刘家下属所谓的去寻客栈,实际上几乎包下了客栈里剩的所有空房,老者才安置下来,就去看孙儿,刘宴征明白,这事算是爷爷惦了一辈子的一桩心病了,笑道:“爷爷放心,我这就让人出去打听。
” 转头与墨大夫道:“还请墨老多费心。
” 墨大夫颔首:“公子放心。
” 刘宴征便不再停留,出了老者房间,不多会儿,随行中的十数人都散了出去,往溪风镇而去。
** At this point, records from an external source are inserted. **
/-- A valid upstream link frame ends a run of invalid ones, and a silence. -/
def Dev.validUp (n : Nat) (d : Dev) : Dev := d.modLane n (fun l => { l with invalids := 0, rxAt := d.now })

/-- PING_REPLY_RECEIVE (R342): a reply has been received whole; its first symbol arrived a slot ago, `tap` units into that tick. It
counts within 4 slots of its ping. -/
def execPingReplyReceive (n : Fin 12) (frame : List Byte) (tap : Fin 32) (s : State) : Host.Outcome State Fault Refusal :=
  s.onDev (fun d =>
    let n := n.val
    if d.lstate n = 0 then d
    else if frameType frame ≠ some 2 then d.invalidUp n false
    else
      let d := d.validUp n
      let l := d.lane n
      let t4 := d.ltime n - 32 * 16 + tap.val
      let inTime := l.pingAt.any (fun t => decide (t4 ≤ 32 * (t + 64)))
      if !l.measuring || !l.pingOut || !inTime || (nth 0 frame 4).toNat != l.pid then d else
      let t1 := natOfBytesBE ((frame.drop 1).take 3)
      let ta := natOfBytesBE ((frame.drop 5).take 3)
      let rtts := l.rtts ++ [(t4 + 2 * 2 ^ 24 - t1 - ta) % 2 ^ 24]
      let d := d.modLane n (fun l => { l with rtts := rtts, pingOut := false, pid := (l.pid + 1) % 256 })
      if rtts.length < 8 then d else
      let spread := rtts.foldl max 0 - rtts.foldl min (2 ^ 24)
      if spread ≤ 8 then d.measureAccepted n rtts spread
      else (d.setFld (Reg.FL_MEAS n) 23 16 (min spread 255)).measureRejected n)

/-- PING_REPLY_TIMEOUT (R342): no reply can have arrived within 4 slots of its ping any more; the measurement is rejected. -/
def execPingReplyTimeout (n : Fin 12) (s : State) : Host.Outcome State Fault Refusal :=
  s.onDev (fun d =>
    let l := d.lane n.val
    if l.measuring && l.pingOut && l.pingAt.any (fun t => decide (t + 64 + 16 < d.ltick n.val)) then
      (d.modLane n.val (fun l => { l with pid := (l.pid + 1) % 256 })).measureRejected n.val
    else d)

/-! ### Meanings: receiving (R338, R364 to R366) -/

/-- UPSTREAM_ALIGNMENT_RECEIVE (R339, R366). -/
def execUpstreamAlignmentReceive (n : Fin 12) (frame : List Byte) (s : State) : Host.Outcome State Fault Refusal :=
  s.onDev (fun d =>
    let n := n.val
    if d.lstate n = 0 then d
    else if frame.length ≠ 10 ∨ nth 0 frame 0 ≠ commaByte ∨ crcByte8 ((frame.drop 1).take 8) ≠ nth 0 frame 9 then d.invalidUp n true
    else
      let d := d.setReg (Reg.FL_FE_ID n) (place 31 16 (natOfBytesBE ((frame.drop 1).take 2)) |||
        place 15 8 (nth 0 frame 3).toNat ||| place 3 0 (nth 0 frame 4).toNat)
      let d := (d.validUp n).modLane n (fun l => { l with missed := 0, aligned := l.aligned + 1, alignRx := some d.now })
      if d.lstate n = 1 ∧ 4 ≤ (d.lane n).aligned then
        (d.setFld (Reg.FL_STAT n) 2 0 2).modLane n (fun l => { l with rejects := 0, stateRx := some d.now })
      else d)

/-- UPSTREAM_STATE_RECEIVE (R339, R366). -/
def execUpstreamStateReceive (n : Fin 12) (frame : List Byte) (s : State) : Host.Outcome State Fault Refusal :=
  s.onDev (fun d =>
    let n := n.val
    if d.lstate n = 0 then d
    else if frameType frame ≠ some 1 then d.invalidUp n false
    else
      let b := (nth 0 frame 1).toNat
      let fe := b / 32
      let d := ((d.validUp n).modLane n (fun l => { l with stateRx := some d.now })).setFld (Reg.FL_STAT n) 10 8 fe
      let d := d.setFld (Reg.FL_ERR_CNT n) 31 16 (natOfBytesBE ((frame.drop 2).take 2))
      let d := d.when (b / 4 % 8 != 0) (Dev.raise (0x30 + n) 3)
      if fe = 4 then d.laneLoss n 5
      else if fe = 3 ∧ d.latched n = false ∧ d.sloeHolds n = false then d.laneLoss n 6
      else if d.lstate n = 3 ∧ fe = 2 ∧ 2 ≤ (d.lane n).owdSent then (d.setFld (Reg.FL_STAT n) 2 0 4).raise (0x30 + n) 1
      else d)

/-- A delay of a TELE frame, 0xFFFF leaving the stored one. -/
def keepDelay (new old : Nat) : Nat := if new = 0xFFFF then old else new

/-- TELE_FRAME_RECEIVE (R364, R365). -/
def execTeleFrameReceive (n : Fin 12) (frame : List Byte) (s : State) : Host.Outcome State Fault Refusal :=
  s.onDev (fun d =>
    let n := n.val
    if d.lstate n = 0 then d
    else if frameType frame ≠ some 3 then d.invalidUp n false
    else
      let b := (nth 0 frame 1).toNat
      let k := b / 64
      let key := if natBit 5 b then Reg.FL_DLY_L n k else Reg.FL_DLY_H n k
      let ton := natOfBytesBE ((frame.drop 2).take 2)
      let toff := natOfBytesBE ((frame.drop 4).take 2)
      let d := (d.validUp n).laneBusy n
      let d := d.setReg key (place 31 16 (keepDelay toff (d.fld key 31 16)) ||| place 15 0 (keepDelay ton (d.fld key 15 0)))
      let age := if ton = 0xFFFF ∧ toff = 0xFFFF then d.fld (Reg.FL_FE_LEG n k) 15 8 else 0
      let d := d.setReg (Reg.FL_FE_LEG n k) (place 31 24 (nth 0 frame 7).toNat ||| place 23 16 (nth 0 frame 6).toNat |||
        place 15 8 age ||| place 1 1 (b2n (natBit 3 b)) ||| place 0 0 (b2n (natBit 4 b)))
      d.when (d.laneGroup n && (natBit 3 b || natBit 4 b)) (Dev.trip 5 n))

/-- INVALID_FRAME_RECEIVE (R338, R366). -/
def execInvalidFrameReceive (n : Fin 12) (alignment : Bool) (s : State) : Host.Outcome State Fault Refusal :=
  s.onDev (Dev.invalidUp n.val alignment)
刘宴征哪里也没去,只在客栈临窗处挑了张桌子坐下,静候消息。
~ 太阳西沉,天边被染成一片金红,而后又彻底暗了下来,华灯初上。
眼见就快酉时末了,刘宴征仍坐在原处,属下终于没忍住,上前问他是否吃点什么。
刘宴征并不觉得饿,不过看看时间,也确实该用饭了,收回落在虚空的目光,问道:“爷爷晚饭用得还好吗?” 那下属点头,道:“墨大夫煮的药粥,老爷子用了一碗。
” 刘宴征点了点头,道:“行,我到外边走走,再看看吃什么。
” 那下属抱拳退下,与另几人交接一番,有两人紧随在刘宴征身后跟着出去了,就远远坠在后边。
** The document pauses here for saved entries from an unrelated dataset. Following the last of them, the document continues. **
/-- Sloe's evaluation after any change (R524 to R536): the SS1 timer starts, STO applies, newly covered groups are held with
cause SLOE, the switches open where R532 says so, and the run permit follows. -/
def Dev.evaluate (d : Dev) : Dev :=
  let d := if d.ss1Demand && !d.bit Reg.SLOE_STAT 19 && !d.sloe.ss1Done then
      let d := d.modSloe (fun s => { s with ss1End := d.now + d.ss1Ticks })
      (d.setBit Reg.SLOE_STAT 19 true).when d.ss1Controlled (Dev.raise 0x91 0)
    else d
  let d := d.when (d.sloe.ss1Done && !d.ss1Demand && d.stoState != 1 && d.stoState != 2 && d.stoState != 3)
    (Dev.modSloe (fun s => { s with ss1Done := false }))
  let cov := d.covered
  let d := d.when d.stoDemand Dev.applySto
  let fresh := twelve.filter (fun g => natBit g cov && !natBit g d.sloe.cover.toNat)
  let d := each fresh (fun g d => ((if d.sloeHolds g then d else d.holdPins g false).trip 14 g)) d
  let d := d.modSloe (fun s => { s with cover := BitVec.ofNat 12 cov })
  let d := d.when (cov != 0) Dev.enterSafe
  let st := d.stoState
  let d := if (st = 1 ∨ st = 2) ∧ d.closeOk = false then d.setSto 4 false false
    else if st = 3 ∧ d.faults ≠ 0 then d.setSto 4 false false
    else d
  let d := d.stoSettle
  let d := d.when (!d.stoDemand && (d.stoState == 0 || d.stoState == 3)) (fun d => d.setBit Reg.SLOE_STAT 18 false)
  d.permitUpdate

/-- The number of the running AON cycle of 25 ns (R11; log entry 94 on its nominal length). -/
def Dev.aonCycle (d : Dev) : Nat := d.now / 10

/-- A demand latch sets (R518, R529, R534). -/
def Dev.demandSet (b : Nat) (d : Dev) : Dev :=
  let d := d.modSloe (fun s => { s with demandCyc := vset s.demandCyc b (some d.aonCycle) })
  d.when (!natBit b d.demands) (fun d => (d.setBit Reg.SLOE_DEMAND b true).raise 0x91 1)

/-- A fault latch sets, with the first fault's record (R554), and Sloe evaluates. -/
def Dev.faultSet (b unit : Nat) (d : Dev) : Dev :=
  let d := d.modSloe (fun s => { s with faultCyc := vset s.faultCyc b (some d.aonCycle) })
  let d := d.when (!natBit b d.faults) (fun d => (d.setBit Reg.SLOE_FAULT b true).raise 0x91 2)
  let d := d.when (!d.bit Reg.SLOE_FAULT_REC 31)
    (Dev.setReg Reg.SLOE_FAULT_REC (bitMask 31 ||| place 26 24 b ||| place 19 16 unit))
  d.evaluate

/-- Demand b arose in this AON cycle, and so did fault b: its latch cannot clear in it (R539). -/
def Dev.demandNow (d : Dev) (b : Nat) : Bool := vget none d.sloe.demandCyc b == some d.aonCycle
def Dev.faultNow (d : Dev) (b : Nat) : Bool := vget none d.sloe.faultCyc b == some d.aonCycle

/-- The door of guard k is open on both channels while its lock shows locked (R520). -/
def Dev.lockImplausible (d : Dev) (k : Nat) : Bool :=
  d.funcType k == 2 && bitAt 7 (d.act (Reg.SAFE_FUNC_A k)) && d.lockOk k && !d.chanA k && !d.chanB k

/-- The channels of function k differ (R519). -/
def Dev.chansDiffer (d : Dev) (k : Nat) : Bool := d.funcType k != 0 && d.chanA k != d.chanB k

/-- Since when the channels of function k differ, and its lock is implausible. -/
def Dev.funcTimes (k : Nat) (d : Dev) : Dev :=
  d.modSloe (fun s => { s with
    discAt := vset s.discAt k (disagreeSince d.now (vget none s.discAt k) (d.chansDiffer k) false),
    lockAt := vset s.lockAt k (disagreeSince d.now (vget none s.lockAt k) (d.lockImplausible k) false) })

/-- A function's latch may clear (R521), its reset apart. -/
def Dev.clearable (d : Dev) (k : Nat) : Bool :=
  natBit k d.demands && natBit k d.sloe.bothOut.toNat && d.chanA k && d.chanB k && d.lockOk k

/-- Function k's latch clears. -/
def Dev.funcClear (k : Nat) (d : Dev) : Dev :=
  (d.setBit Reg.SLOE_DEMAND k false).modSloe (fun s => { s with bothOut := s.bothOut &&& ~~~ BitVec.ofNat 8 (2 ^ k) })

/-- Function k after a change of inputs or configuration: its demand latches, except under SLS_ONLY (R523), the common absence
of both channels is noted, and an AUTO reset clears (R518, R521). -/
def Dev.funcUpdate (k : Nat) (d : Dev) : Dev :=
  let d := d.funcTimes k
  let d := d.when (d.funcDemands k && d.funcAction k != 2 && !natBit k d.demands) (fun d =>
    (d.demandSet k).modSloe (fun s => { s with bothOut := s.bothOut &&& ~~~ BitVec.ofNat 8 (2 ^ k) }))
  let d := d.when (d.funcType k != 0 && natBit k d.demands && !d.chanA k && !d.chanB k)
    (Dev.modSloe (fun s => { s with bothOut := s.bothOut ||| BitVec.ofNat 8 (2 ^ k) }))
  d.when (d.clearable k && d.actFld (Reg.SAFE_FUNC_A k) 25 24 == 0) (Dev.funcClear k)

/-- Every function after a change, then Sloe's evaluation. -/
def Dev.inputsChanged (d : Dev) : Dev := (each (List.range 8) Dev.funcUpdate d).evaluate

/-! ### The safety configuration, its CRC and its log -/

/-- The RWS bits of a register that belong to the safety configuration; PW_NEW and the fault latches do not (R545, R546). -/
def safetyMask (key : Nat) : Word :=
  if key = Reg.SAFE_PW_NEW ∨ key = Reg.SLOE_FAULT then 0 else
  match regAt key with
  | some (_, _, r, _) => word r.rws
  | none => 0

/-- Keys of the registers of a page, ascending. -/
def pageKeys (page : Nat) : List Nat := (List.range 512).map (fun i => page * 0x1000 + 4 * i)

/-- The words of the safety CRC in the order of R546: EVT_ROUTE of SLOE and of SAFE, which hold a field of the safety configuration,
come with their page and again with the EVT_ROUTEs (DEDUCED, log entry 57). -/
def safetyKeys : List Nat :=
  (pageKeys 0x91).filter (fun k => safetyMask k != 0) ++
    (pageKeys 0x92).filter (fun k => safetyMask k != 0) ++
    allPages.map Reg.evtRoute ++ (List.range 4).map Reg.MB_HPB_ROUTE

/-- The safety CRC over the registers as written (R546). -/
def Dev.safetyCrc (d : Dev) : Word := crc32cWords (safetyKeys.map (fun k => d.reg k &&& safetyMask k))

/-- WIN of source A in ms; outside values act as the nearer limit. -/
def Dev.spdWin (d : Dev) : Nat := min 100 (max 1 (d.actFld Reg.SLOE_SPD_A 6 0))

/-- Source A starts its windows anew under a changed SPD_A (R527). -/
def Dev.spdStart (d : Dev) : Dev :=
  d.modSloe (fun s => { s with count := 0, winEnd := d.now + 400000 * d.spdWin, spdBWins := 1, oneAt := none })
刘宴征也没打听县里哪一家酒楼好,只是漫无目的地行走,一边走一边看着这个小县城。
爷爷和几位叔爷们等了近三十年没能等来的人,会在这样一个小县里吗? 岁月太久远,岛中的老人已经没剩几个了,当年为什么会有这么一个岛,知道的人也不多了。
便是他,知道的其实也并不多,只有一点,是从他接手岛中事务那一日起爷爷就告诉过他的,从前不明白,如今仍是不明白,只是这一趟袁州之行,隐约有几分猜测罢了。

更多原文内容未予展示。